**What the task asks:** Exactly reproduce the data from its first line through the line with "Decoder 0 of", leaving out every line after it.

Segment Start: Information provided

-- ==== Sys2Proof/Tests/Slice0.lean ====
section
/-! SUPPORT. The model's own tests (expected values from 95_test_vectors.md, or written out from the rule named) and, for
every statement with hypotheses, a named state that meets them. -/

namespace Sys2Proof.Tests

open Sys2Proof.Machine

/-! ### Small states -/

/-- The buffer the vectors call `A`: handle 0. -/
def bufA (cap : Word) : Assignment := { handle := 0, cap := cap }

/-- A decoder at power-on with buffer `A` of so many bytes. -/
def idleDec (cap : Word) : Decoder := { Decoder.powerOn with buffer := some (bufA cap) }

/-- A decoder in a frame with command 0x0001 and declared length 4 ("Before" of V-DEC-14 to V-DEC-19), capacity 8. -/
def midFrame (st : ParseState) (idx : Word) (crc rxcrc : Half) : Decoder :=
  { Decoder.powerOn with
    st := st, cmd := 0x0001#16, len := 4#32, idx := idx, crc := crc, rxcrc := rxcrc, som := 0x55AA#16
    buffer := some (bufA 8#32) }

/-- The reset state with this decoder as its only one. -/
def withDec (d : Decoder) : State := { State.reset with decs := [d] }

/-- The reset state with these acts of the host to come. -/
def withQueue (acts : List HostAction) : State := { State.reset with queue := acts }

/-- Host memory in which these bytes of `A` are known, from offset 0 on. -/
def memA (bytes : List Byte) : HostMem :=
  { HostMem.powerOn with cells := (List.range bytes.length).zip bytes }

/-- The next state, if there is one. -/
def nextOf (o : Host.Outcome State Fault Refusal) : Option State :=
  match o with
  | .next s => some s
  | .fault _ => none
  | .refused _ => none

/-- Decoder 0 of the next state, if there is one. -/
def decOf (o : Host.Outcome State Fault Refusal) : Option Decoder := (nextOf o).bind (fun s => s.decs[0]?)

/-- The frame of S1 (95_test_vectors.md), called `F` there. -/
def frameF : List Byte :=
  [0x55#8, 0xAA#8, 0x00#8, 0x01#8, 0x00#8, 0x00#8, 0x00#8, 0x04#8, 0xBE#8, 0xEF#8, 0xCA#8, 0xFE#8, 0xAB#8, 0xD9#8]

/-! ### Well-formedness: the one check, and an ill-formed term it refuses (R74, R172) -/

theorem wellFormed_of_replicate (n : Nat) :
    (Instr.encEncode 0 0x0001#16 (List.replicate n 0x00#8)).wellFormed = decide (n < 4294967296) := by
  simp [Instr.wellFormed]

theorem test_wellFormed_refuses_long_payload :
    (Instr.encEncode 0 0x0001#16 (List.replicate 4294967296 0x00#8)).wellFormed = false :=
  (wellFormed_of_replicate _).trans (by decide)

theorem test_wellFormed_accepts_longest_payload :
    (Instr.encEncode 0 0x0001#16 (List.replicate 4294967295 0x00#8)).wellFormed = true :=
  (wellFormed_of_replicate _).trans (by decide)

/-! ### Decoding: the words of R73, written out bit by bit, `RSV` (7 bits), `F`, `OPC` -/

theorem test_decode_crcUpdate :
    decode (0b0000000#7 ++ 0b0#1 ++ 0b00000001#8) { OperandRecord.zero with acc := 0x1234#16, bytes := [0x41#8] }
      = .ok (.crcUpdate false 0x1234#16 [0x41#8]) ∧
    decode (0b0000000#7 ++ 0b1#1 ++ 0b00000001#8) OperandRecord.zero = .ok (.crcUpdate true 0x0000#16 []) :=
  ⟨rfl, rfl⟩

theorem test_decode_decFeed :
    decode (0b0000000#7 ++ 0b0#1 ++ 0b00010000#8) { OperandRecord.zero with bytes := [0x55#8, 0xAA#8] }
      = .ok (.decFeed 0 [0x55#8, 0xAA#8]) := rfl

theorem test_decode_decReset :
    decode (0b0000000#7 ++ 0b0#1 ++ 0b00010001#8) { OperandRecord.zero with target := 2 } = .ok (.decReset 2) := rfl
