-- ==== Sys2Proof/Config.lean ====
section
/-! DEFINITION. The constants the spec fixes for the part: the places of the exchange memory map
(12_exchange_memory_map.md), the fixed times and the line's bit-time limits. No rule of the spec leaves a
value open after which the part goes on, so there is no free value here. -/

namespace Sys2Proof.Config

/-- Words of exchange memory (12_exchange_memory_map.md). -/
def memoryWords : Nat := 16384

/-- First word of the card area: board cards, then action cards, 16 words each. -/
def cardBase : Nat := 0x0040
/-- First word after the card area. -/
def cardLimit : Nat := 0x02C0
/-- First word of the table area, and the first word after it. -/
def tableBase : Nat := 0x0400
def tableLimit : Nat := 0x0A50
def stationTableBase : Nat := 0x0400
def packTableBase : Nat := 0x0580
def zoneTableBase : Nat := 0x0590
def doorTableBase : Nat := 0x0650
def rampTableBase : Nat := 0x0850
/-- First word of the image area, and the first word after it. -/
def imageBase : Nat := 0x1000
def imageLimit : Nat := 0x17A0
def stationImageBase : Nat := 0x1000
def packImageBase : Nat := 0x1300
def rampImageBase : Nat := 0x1320
def doorImageBase : Nat := 0x13A0
def zoneImageBase : Nat := 0x15A0
def slotImageBase : Nat := 0x1620
def watchImageBase : Nat := 0x1720

/-- PORT IDENT: part code 0x482, revision 1 (R174). -/
def portIdent : Word := 0x4821

/-- The deck stop filter's time, ms (R84). -/
def stopFilterTime : Nat := 8
/-- The pack wait of a door, ms (R112). -/
def packWaitTime : Nat := 30000
/-- The play limit of a zone channel, ms (R154). -/
def playLimitTime : Nat := 120000
/-- The largest value of the mark timer and of an interval, ms (R88). -/
def markTimerMax : Nat := 65535

/-- Bit times of the answer window and of the pause after a WAIT (R8, R10). -/
def answerWindow : Nat := 48
/-- Bit times of low level that make a break (R7). -/
def breakRecognised : Nat := 11
/-- The longest break of a frame that is not faulty (R7). -/
def breakLongest : Nat := 40
/-- The longest idle before ADDRESS, and before a later character (R7). -/
def addressGap : Nat := 8
def characterGap : Nat := 4
/-- The longest payload (R3). -/
def payloadLongest : Nat := 16
/-- Settle time after a CORRUPT attempt, and after any other (R12). -/
def settleCorrupt : Nat := 10
def settleOther : Nat := 4
/-- Attempts of a SET transaction (R11). -/
def setAttempts : Nat := 3
/-- Misses that lose a station (R28). -/
def missLimit : Nat := 3

end Sys2Proof.Config
end

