-- ==== Sys2Proof/Machine/Operands.lean ====
section
/-! DEFINITION. The forms operands take: the bytes of deck-line frames and the receiving of an answer
(R2 to R9), the order kinds with their targets (R182), and origins. -/

namespace Sys2Proof.Machine

/-! ### CRC and frames -/

/-- One shift of the CRC register: the bit leaving the top selects the polynomial 0x07 (R4). -/
def crcShift (r : Byte) : Byte := if r.msb then (r <<< 1) ^^^ 0x07#8 else r <<< 1

/-- One byte into the CRC register (R4). -/
def crcByte (r b : Byte) : Byte := (List.range 8).foldl (fun x _ => crcShift x) (r ^^^ b)

/-- The CRC of the bytes from ADDRESS through the payload (R4). -/
def crc (bytes : List Byte) : Byte := bytes.foldl crcByte 0

/-- KIND codes (R5). -/
def kindPoll : Byte := 0x01
def kindSet : Byte := 0x02
def kindReport : Byte := 0x11
def kindAck : Byte := 0x12
def kindWait : Byte := 0x13
def kindNak : Byte := 0x14

/-- A frame's bytes: ADDRESS, KIND, LENGTH, payload, CRC (R3). -/
def frameBytes (address kind : Byte) (payload : List Byte) : List Byte :=
  let body := [address, kind, BitVec.ofNat 8 payload.length] ++ payload
  body ++ [crc body]

/-- Bit times a frame of the part lasts: break 14, mark 2, ten for each character (R3). -/
def frameBitTimes (frame : List Byte) : Nat := 16 + 10 * frame.length

/-- The level the line idles at (R2). Levels are `true` for high. -/
def markLevel : Bool := true

/-- The levels of a character, one for each bit time: a start bit at the low level, 8 data bits with the least
significant first, a stop bit at the high level (R2). -/
def characterLevels (b : Byte) : List Bool :=
  (!markLevel) :: (List.range 8).map (fun k => b.getLsbD k) ++ [markLevel]

/-- The levels of a frame the part sends, one for each bit time: a break of 14, a mark of 2, and its characters
with no idle time between them (R2, R3). -/
def frameLevels (frame : List Byte) : List Bool :=
  List.replicate 14 (!markLevel) ++ List.replicate 2 markLevel ++ frame.flatMap characterLevels

/-- A station's address as a byte. -/
def stationAddress (i : Fin 48) : Byte := BitVec.ofNat 8 (i.val + 1)

/-- The deck line's rate in bit/s (R1). -/
def Pins.lineRate (p : Pins) : Nat :=
  match p.strapA, p.strapB with
  | false, false => 38400
  | true, false => 76800
  | false, true => 153600
  | true, true => 307200

/-- The report length of a station kind (R6). -/
def StationKind.reportLength : StationKind → Nat
  | .none => 0
  | .door => 2
  | .ramp => 2
  | .pack => 1
  | .call => 2
  | .sensor => 1

/-- The image length of a station kind; 0: no SET is sent (R6). -/
def StationKind.imageLength : StationKind → Nat
  | .none => 0
  | .door => 2
  | .ramp => 1
  | .pack => 1
  | .call => 4
  | .sensor => 0

/-- The kind takes SETs (R5). -/
def StationKind.takesSets (k : StationKind) : Bool := k.imageLength != 0

/-- The confirmed inputs of a kind, as bits of the report word (R6, R24). -/
def StationKind.inputMask : StationKind → Word
  | .none => 0
  | .door => 0x7777
  | .ramp => 0x0300
  | .pack => 0x0007
  | .call => 0x0100
  | .sensor => 0x000F

/-- The kind reports a count that is not confirmed (R24). -/
def StationKind.hasCount : StationKind → Bool
  | .ramp | .call => true
  | _ => false

/-- Byte `k` of an image, from 0. -/
def imageByte (image : BitVec 32) (k : Nat) : Byte := image.extractLsb' (8 * k) 8

/-- The image bytes a SET carries (R6). -/
def imageBytes (kind : StationKind) (image : BitVec 32) : List Byte :=
  (List.range kind.imageLength).map (imageByte image)

/-- The report bytes as one word: byte 1 low, byte 2 high. -/
def reportWord (payload : List Byte) : Word :=
  (payload.getD 0 0).setWidth 16 ||| ((payload.getD 1 0).setWidth 16 <<< 8)

/-! ### Receiving an answer -/

/-- One thing the receiver makes out on the line after the break of an answer (R2, R7). -/
inductive RxItem where
  /-- A character: idle bit times before its start bit, its byte, and whether its stop bit was high. -/
  | char (gap : Nat) (byte : Byte) (stopHigh : Bool)
  /-- The line held low for 11 bit times after `gap` idle bit times: a break inside the frame. -/
  | lowRun (gap : Nat)
deriving DecidableEq, Repr

/-- The byte whose bits, least significant first, are the line's next levels (R2). -/
def byteOfLevels (levels : List Bool) : Byte :=
  (List.range 8).foldl (fun b k => if levels.getD k markLevel then b ||| BitVec.twoPow 8 k else b) 0

/-- Sample the line: `gap` high bit times have passed, and the next low one is a start bit. A stop bit that is
low is a framing fault; the line low for 11 bit times from a start bit on is a break (R2, R7). -/
def sampleLevels : Nat → Nat → List Bool → List RxItem
  | n + 1, gap, true :: rest => sampleLevels n (gap + 1) rest
  | n + 1, gap, false :: rest =>
    if (List.range 10).all fun k => !rest.getD k markLevel then [.lowRun gap]
    else
      .char gap (byteOfLevels rest) (rest.getD 8 markLevel) :: sampleLevels n 0 (rest.drop 9)
  | _, _, _ => []

/-- What the receiver makes out after the break of an answer. -/
def receivedItems (rx : Reception) : List RxItem := sampleLevels rx.levels.length 0 rx.afterBreak

/-- Take `need` characters (R7). `gap` is the longest idle allowed before the first of them; a start bit at
exactly that many bit times is within it (LOG 36). Answers the bytes taken, or `none` when reception ends
early. -/
def takeCharacters : Nat → Nat → List RxItem → Option (List Byte × List RxItem)
  | 0, _, items => some ([], items)
  | need + 1, gap, .char g b stopHigh :: rest =>
    if g ≤ gap && stopHigh then
      match takeCharacters need Config.characterGap rest with
      | some (bytes, left) => some (b :: bytes, left)
      | none => none
    else none
  | _ + 1, _, _ => none

/-- Receive a frame: whole (`some` of its bytes, ADDRESS to CRC) or ended early (`none`), by the
conditions of R7. -/
def receiveFrame (rx : Reception) : Option (List Byte) :=
  if rx.breakLength ≤ Config.breakLongest then
    match takeCharacters 3 Config.addressGap (receivedItems rx) with
    | some ([a, k, n], rest) =>
      if n.toNat ≤ Config.payloadLongest then
        match takeCharacters (n.toNat + 1) Config.characterGap rest with
        | some (tail, _) => some ([a, k, n] ++ tail)
        | none => none
      else none
    | _ => none
  else none

/-- The results of judging an answer (R9). -/
inductive Judgement where
  | answered (payload : List Byte)
  | waited
  | naked
  | corrupt
deriving DecidableEq, Repr

/-- Judge an answer to a frame: the first line of R9's table that applies. -/
def judgeAnswer (kind : StationKind) (t : Transaction) (received : Option (List Byte)) : Judgement :=
  match received with
  | some (a :: k :: n :: tail) =>
    let payload := tail.dropLast
    if tail.getLast? != some (crc ([a, k, n] ++ payload)) then .corrupt
    else if a != stationAddress t.station then .corrupt
    else if k == kindWait && n == 0 then .waited
    else if k == kindNak && n == 0 then .naked
    else if !t.isSet && k == kindReport && n.toNat == kind.reportLength then .answered payload
    else if t.isSet && k == kindAck && n == 1 && payload == [t.sequence] then .answered payload
    else .corrupt
  | _ => .corrupt

/-! ### Order kinds -/

/-- The order kinds (12, Cards). -/
inductive OrderKind where
  | loadTable | startDeck | cancel
  | stationEnable | stationDisable
  | rampLower | rampRaise | rampHold | rampResume | rampClear
  | doorClose | doorOpen | doorClear
  | zoneAlert | zoneSeal | zoneRelease
  | call | callStop
  | watchArm | watchDisarm | watchClear
deriving DecidableEq, Repr

/-- Kind codes (12, Cards). -/
def OrderKind.code : OrderKind → Nat
  | .loadTable => 0x01
  | .startDeck => 0x02
  | .cancel => 0x03
  | .stationEnable => 0x10
  | .stationDisable => 0x11
  | .rampLower => 0x20
  | .rampRaise => 0x21
  | .rampHold => 0x22
  | .rampResume => 0x23
  | .rampClear => 0x24
  | .doorClose => 0x30
  | .doorOpen => 0x31
  | .doorClear => 0x32
  | .zoneAlert => 0x40
  | .zoneSeal => 0x41
  | .zoneRelease => 0x42
  | .call => 0x50
  | .callStop => 0x51
  | .watchArm => 0x60
  | .watchDisarm => 0x61
  | .watchClear => 0x62

/-- Every order kind. -/
def OrderKind.all : List OrderKind :=
  [.loadTable, .startDeck, .cancel, .stationEnable, .stationDisable, .rampLower, .rampRaise,
    .rampHold, .rampResume, .rampClear, .doorClose, .doorOpen, .doorClear, .zoneAlert, .zoneSeal,
    .zoneRelease, .call, .callStop, .watchArm, .watchDisarm, .watchClear]

/-- The order kind of a kind code (R182). -/
def OrderKind.ofCode (w : Word) : Option OrderKind :=
  OrderKind.all.find? (fun k => k.code == w.toNat)

/-- The targets of a kind: least and greatest (R182). -/
def OrderKind.targets : OrderKind → Nat × Nat
  | .loadTable => (1, 5)
  | .startDeck => (0, 0)
  | .cancel => (0, 31)
  | .stationEnable | .stationDisable => (1, 48)
  | .rampLower | .rampRaise | .rampHold | .rampResume | .rampClear => (1, 4)
  | .doorClose | .doorOpen | .doorClear => (1, 32)
  | .zoneAlert | .zoneSeal | .zoneRelease => (1, 8)
  | .call => (0, 0)
  | .callStop => (0, 15)
  | .watchArm | .watchDisarm | .watchClear => (0, 7)

/-- The kinds taken in UNCONFIGURED (R182). -/
def OrderKind.takenUnconfigured : OrderKind → Bool
  | .loadTable | .startDeck | .cancel => true
  | _ => false

/-- The kind of the card in word 1 of its body. -/
def State.cardKind (s : State) (c : CardId) : Option OrderKind := OrderKind.ofCode (s.cardWord c 1)

/-- The card's target, word 3. -/
def State.cardTarget (s : State) (c : CardId) : Nat := (s.cardWord c 3).toNat

/-- The card's parameter `k`, 1 to 8, in words 4 to 11. -/
def State.cardParameter (s : State) (c : CardId) (k : Nat) : Word := s.cardWord c (3 + k)

/-- A yes-or-no field: 0 no, 1 yes (R195). -/
def yesNo (w : Word) : Option Bool :=
  if w = 0 then some false else if w = 1 then some true else none

/-- The origin of a demand placed by a card: HOST or WATCH (R167, R182). -/
def cardOrigin (c : CardId) : DoorOrigin := if isBoardCard c then .host else .watch

/-- The seal cause of a card's origin (R139). -/
def cardSealCause (c : CardId) : SealCause := if isBoardCard c then .host else .watch

/-- The zones as a set: bit z stands for zone z + 1 (R195). -/
def zoneBit (z : Fin 8) : BitVec 8 := BitVec.twoPow 8 z.val

def hasZone (set : BitVec 8) (z : Fin 8) : Bool := set.getLsbD z.val

def withoutZone (set : BitVec 8) (z : Fin 8) : BitVec 8 := set &&& ~~~ zoneBit z

end Sys2Proof.Machine
end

Segment End: Information provided

**Reply:**
-- ==== Sys2Proof/Tests/Slice0.lean ====
section
/-! SUPPORT. The model's own tests (expected values from 95_test_vectors.md, or written out from the rule named) and, for
every statement with hypotheses, a named state that meets them. -/

namespace Sys2Proof.Tests

open Sys2Proof.Machine

/-! ### Small states -/

/-- The buffer the vectors call `A`: handle 0. -/
def bufA (cap : Word) : Assignment := { handle := 0, cap := cap }

/-- A decoder at power-on with buffer `A` of so many bytes. -/
def idleDec (cap : Word) : Decoder := { Decoder.powerOn with buffer := some (bufA cap) }

/-- A decoder in a frame with command 0x0001 and declared length 4 ("Before" of V-DEC-14 to V-DEC-19), capacity 8. -/
def midFrame (st : ParseState) (idx : Word) (crc rxcrc : Half) : Decoder :=
  { Decoder.powerOn with
    st := st, cmd := 0x0001#16, len := 4#32, idx := idx, crc := crc, rxcrc := rxcrc, som := 0x55AA#16
    buffer := some (bufA 8#32) }

/-- The reset state with this decoder as its only one. -/
def withDec (d : Decoder) : State := { State.reset with decs := [d] }

/-- The reset state with these acts of the host to come. -/
def withQueue (acts : List HostAction) : State := { State.reset with queue := acts }

/-- Host memory in which these bytes of `A` are known, from offset 0 on. -/
def memA (bytes : List Byte) : HostMem :=
  { HostMem.powerOn with cells := (List.range bytes.length).zip bytes }

/-- The next state, if there is one. -/
def nextOf (o : Host.Outcome State Fault Refusal) : Option State :=
  match o with
  | .next s => some s
  | .fault _ => none
  | .refused _ => none

/-- Decoder 0 of the next state, if there is one. -/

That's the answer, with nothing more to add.